■ **TO DO**: Select and copy out every line in the records containing "next".

■ **GIVEN INFORMATION**:
####################
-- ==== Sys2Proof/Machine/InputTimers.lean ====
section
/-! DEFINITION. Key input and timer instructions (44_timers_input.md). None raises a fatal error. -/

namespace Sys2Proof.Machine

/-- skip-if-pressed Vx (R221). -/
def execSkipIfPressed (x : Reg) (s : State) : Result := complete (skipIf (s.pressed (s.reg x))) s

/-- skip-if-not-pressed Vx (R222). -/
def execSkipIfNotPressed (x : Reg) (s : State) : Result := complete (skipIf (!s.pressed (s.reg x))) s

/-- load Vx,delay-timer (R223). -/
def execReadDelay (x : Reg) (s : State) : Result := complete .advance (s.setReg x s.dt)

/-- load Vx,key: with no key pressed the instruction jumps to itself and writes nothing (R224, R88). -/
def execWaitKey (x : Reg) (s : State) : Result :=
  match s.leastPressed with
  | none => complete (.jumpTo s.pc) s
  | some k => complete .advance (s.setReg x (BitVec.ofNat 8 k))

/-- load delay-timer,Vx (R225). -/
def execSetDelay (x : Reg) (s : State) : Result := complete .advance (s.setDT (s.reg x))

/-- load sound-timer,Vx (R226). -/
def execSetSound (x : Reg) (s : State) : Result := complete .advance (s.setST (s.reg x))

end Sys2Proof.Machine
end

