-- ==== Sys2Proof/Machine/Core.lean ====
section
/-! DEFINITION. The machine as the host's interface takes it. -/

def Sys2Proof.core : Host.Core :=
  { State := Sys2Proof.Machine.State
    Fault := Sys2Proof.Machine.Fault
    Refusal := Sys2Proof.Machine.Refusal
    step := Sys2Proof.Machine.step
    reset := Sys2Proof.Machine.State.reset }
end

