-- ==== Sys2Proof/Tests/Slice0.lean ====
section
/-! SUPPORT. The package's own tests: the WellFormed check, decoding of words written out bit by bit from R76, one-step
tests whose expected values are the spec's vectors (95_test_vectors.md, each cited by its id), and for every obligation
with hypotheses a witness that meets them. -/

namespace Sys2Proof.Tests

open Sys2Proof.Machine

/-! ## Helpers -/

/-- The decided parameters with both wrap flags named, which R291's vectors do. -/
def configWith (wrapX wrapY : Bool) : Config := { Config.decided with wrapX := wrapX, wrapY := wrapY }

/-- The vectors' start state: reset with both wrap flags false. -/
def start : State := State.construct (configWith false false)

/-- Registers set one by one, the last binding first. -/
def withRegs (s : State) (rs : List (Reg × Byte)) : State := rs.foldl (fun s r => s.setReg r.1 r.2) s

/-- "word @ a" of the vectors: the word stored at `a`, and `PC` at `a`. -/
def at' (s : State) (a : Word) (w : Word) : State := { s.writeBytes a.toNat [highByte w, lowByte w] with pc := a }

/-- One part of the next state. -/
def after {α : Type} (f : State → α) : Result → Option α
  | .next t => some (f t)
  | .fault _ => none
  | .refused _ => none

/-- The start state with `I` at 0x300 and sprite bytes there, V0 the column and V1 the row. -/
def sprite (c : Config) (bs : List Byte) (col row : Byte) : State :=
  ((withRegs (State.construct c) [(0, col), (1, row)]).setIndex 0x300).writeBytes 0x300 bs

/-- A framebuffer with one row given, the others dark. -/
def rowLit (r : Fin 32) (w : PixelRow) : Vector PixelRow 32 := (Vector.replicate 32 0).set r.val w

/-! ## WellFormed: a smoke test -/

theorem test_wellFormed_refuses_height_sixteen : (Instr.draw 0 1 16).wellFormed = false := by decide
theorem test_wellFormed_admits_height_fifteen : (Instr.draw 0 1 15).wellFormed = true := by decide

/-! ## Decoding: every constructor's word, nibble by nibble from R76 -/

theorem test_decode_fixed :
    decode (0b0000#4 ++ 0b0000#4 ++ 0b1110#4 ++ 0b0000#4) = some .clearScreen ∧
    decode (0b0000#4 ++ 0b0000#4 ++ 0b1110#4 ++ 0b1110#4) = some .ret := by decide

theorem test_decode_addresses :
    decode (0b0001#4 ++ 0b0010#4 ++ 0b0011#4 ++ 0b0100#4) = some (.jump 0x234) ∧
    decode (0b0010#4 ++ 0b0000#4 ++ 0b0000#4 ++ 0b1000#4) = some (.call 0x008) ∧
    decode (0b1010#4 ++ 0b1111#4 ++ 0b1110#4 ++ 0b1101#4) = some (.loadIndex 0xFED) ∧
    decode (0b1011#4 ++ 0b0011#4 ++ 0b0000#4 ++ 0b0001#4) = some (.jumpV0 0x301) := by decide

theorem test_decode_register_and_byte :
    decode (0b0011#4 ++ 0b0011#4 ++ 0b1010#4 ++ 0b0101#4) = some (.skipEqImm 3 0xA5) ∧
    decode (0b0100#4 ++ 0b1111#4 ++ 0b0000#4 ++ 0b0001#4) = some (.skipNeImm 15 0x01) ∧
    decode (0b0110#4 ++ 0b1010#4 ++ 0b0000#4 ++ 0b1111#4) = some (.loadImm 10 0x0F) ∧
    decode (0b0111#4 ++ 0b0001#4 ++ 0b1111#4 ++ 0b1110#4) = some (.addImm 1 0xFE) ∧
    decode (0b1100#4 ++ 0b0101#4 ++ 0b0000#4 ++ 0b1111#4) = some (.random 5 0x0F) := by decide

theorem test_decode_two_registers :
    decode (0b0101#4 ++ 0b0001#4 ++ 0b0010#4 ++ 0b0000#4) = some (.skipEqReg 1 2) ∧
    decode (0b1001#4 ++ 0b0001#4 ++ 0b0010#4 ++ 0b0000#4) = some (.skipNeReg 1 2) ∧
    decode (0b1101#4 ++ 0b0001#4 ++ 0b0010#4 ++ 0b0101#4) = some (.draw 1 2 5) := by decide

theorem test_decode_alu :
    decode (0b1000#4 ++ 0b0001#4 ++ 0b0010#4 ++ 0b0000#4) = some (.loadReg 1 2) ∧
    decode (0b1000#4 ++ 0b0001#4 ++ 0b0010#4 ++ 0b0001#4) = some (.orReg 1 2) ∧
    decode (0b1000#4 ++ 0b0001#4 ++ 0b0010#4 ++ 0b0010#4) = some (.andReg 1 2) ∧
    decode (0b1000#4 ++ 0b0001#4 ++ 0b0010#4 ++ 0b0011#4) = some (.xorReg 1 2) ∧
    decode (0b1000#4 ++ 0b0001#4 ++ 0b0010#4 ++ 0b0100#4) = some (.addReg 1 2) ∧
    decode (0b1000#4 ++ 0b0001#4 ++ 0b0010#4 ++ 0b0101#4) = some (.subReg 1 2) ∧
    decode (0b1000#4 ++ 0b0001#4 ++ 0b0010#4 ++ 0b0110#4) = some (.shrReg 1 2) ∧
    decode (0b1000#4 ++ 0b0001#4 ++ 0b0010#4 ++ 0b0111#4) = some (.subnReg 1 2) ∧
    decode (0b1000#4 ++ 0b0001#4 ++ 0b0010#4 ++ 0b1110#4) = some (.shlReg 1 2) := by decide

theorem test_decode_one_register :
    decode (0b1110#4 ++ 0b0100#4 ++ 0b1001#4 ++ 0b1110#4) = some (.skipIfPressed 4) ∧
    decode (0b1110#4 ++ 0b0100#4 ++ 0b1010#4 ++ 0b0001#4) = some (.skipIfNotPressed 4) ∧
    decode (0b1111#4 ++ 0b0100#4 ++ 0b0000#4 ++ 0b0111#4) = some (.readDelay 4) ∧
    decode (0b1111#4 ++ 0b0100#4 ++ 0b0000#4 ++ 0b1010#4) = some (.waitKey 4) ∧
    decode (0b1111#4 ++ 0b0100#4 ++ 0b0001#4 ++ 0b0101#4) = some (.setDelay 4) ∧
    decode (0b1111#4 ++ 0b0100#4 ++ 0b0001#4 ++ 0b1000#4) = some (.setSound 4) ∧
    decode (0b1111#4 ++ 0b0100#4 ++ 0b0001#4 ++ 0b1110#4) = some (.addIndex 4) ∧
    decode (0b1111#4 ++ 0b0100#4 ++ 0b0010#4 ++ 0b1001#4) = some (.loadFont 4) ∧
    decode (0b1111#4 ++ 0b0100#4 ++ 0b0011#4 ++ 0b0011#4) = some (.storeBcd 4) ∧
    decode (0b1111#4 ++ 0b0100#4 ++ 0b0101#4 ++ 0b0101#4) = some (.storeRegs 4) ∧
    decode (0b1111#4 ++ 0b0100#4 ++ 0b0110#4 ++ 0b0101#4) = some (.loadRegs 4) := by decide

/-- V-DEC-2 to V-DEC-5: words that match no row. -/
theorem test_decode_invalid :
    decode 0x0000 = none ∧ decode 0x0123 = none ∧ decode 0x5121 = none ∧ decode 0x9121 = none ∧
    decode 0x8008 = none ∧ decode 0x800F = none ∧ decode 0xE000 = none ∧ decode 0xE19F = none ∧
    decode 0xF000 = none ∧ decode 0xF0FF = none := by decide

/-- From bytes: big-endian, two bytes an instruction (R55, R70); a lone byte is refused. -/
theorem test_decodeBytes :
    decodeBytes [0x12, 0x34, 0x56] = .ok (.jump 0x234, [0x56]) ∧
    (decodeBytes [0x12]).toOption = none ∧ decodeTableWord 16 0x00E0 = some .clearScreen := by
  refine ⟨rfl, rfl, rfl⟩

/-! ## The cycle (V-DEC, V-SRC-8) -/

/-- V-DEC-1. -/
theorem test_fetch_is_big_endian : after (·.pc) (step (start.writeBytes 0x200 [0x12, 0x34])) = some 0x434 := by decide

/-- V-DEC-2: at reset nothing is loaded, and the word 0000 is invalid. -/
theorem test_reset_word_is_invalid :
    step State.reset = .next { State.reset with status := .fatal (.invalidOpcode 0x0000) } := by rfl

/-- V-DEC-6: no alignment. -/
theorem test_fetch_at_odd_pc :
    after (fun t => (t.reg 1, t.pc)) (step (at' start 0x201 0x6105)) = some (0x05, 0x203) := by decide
####################
■ **ANSWER TO THIS TASK**:
/-- One part of the next state. -/
  | .next t => some (f t)
    step State.reset = .next { State.reset with status := .fatal (.invalidOpcode 0x0000) } := by rfl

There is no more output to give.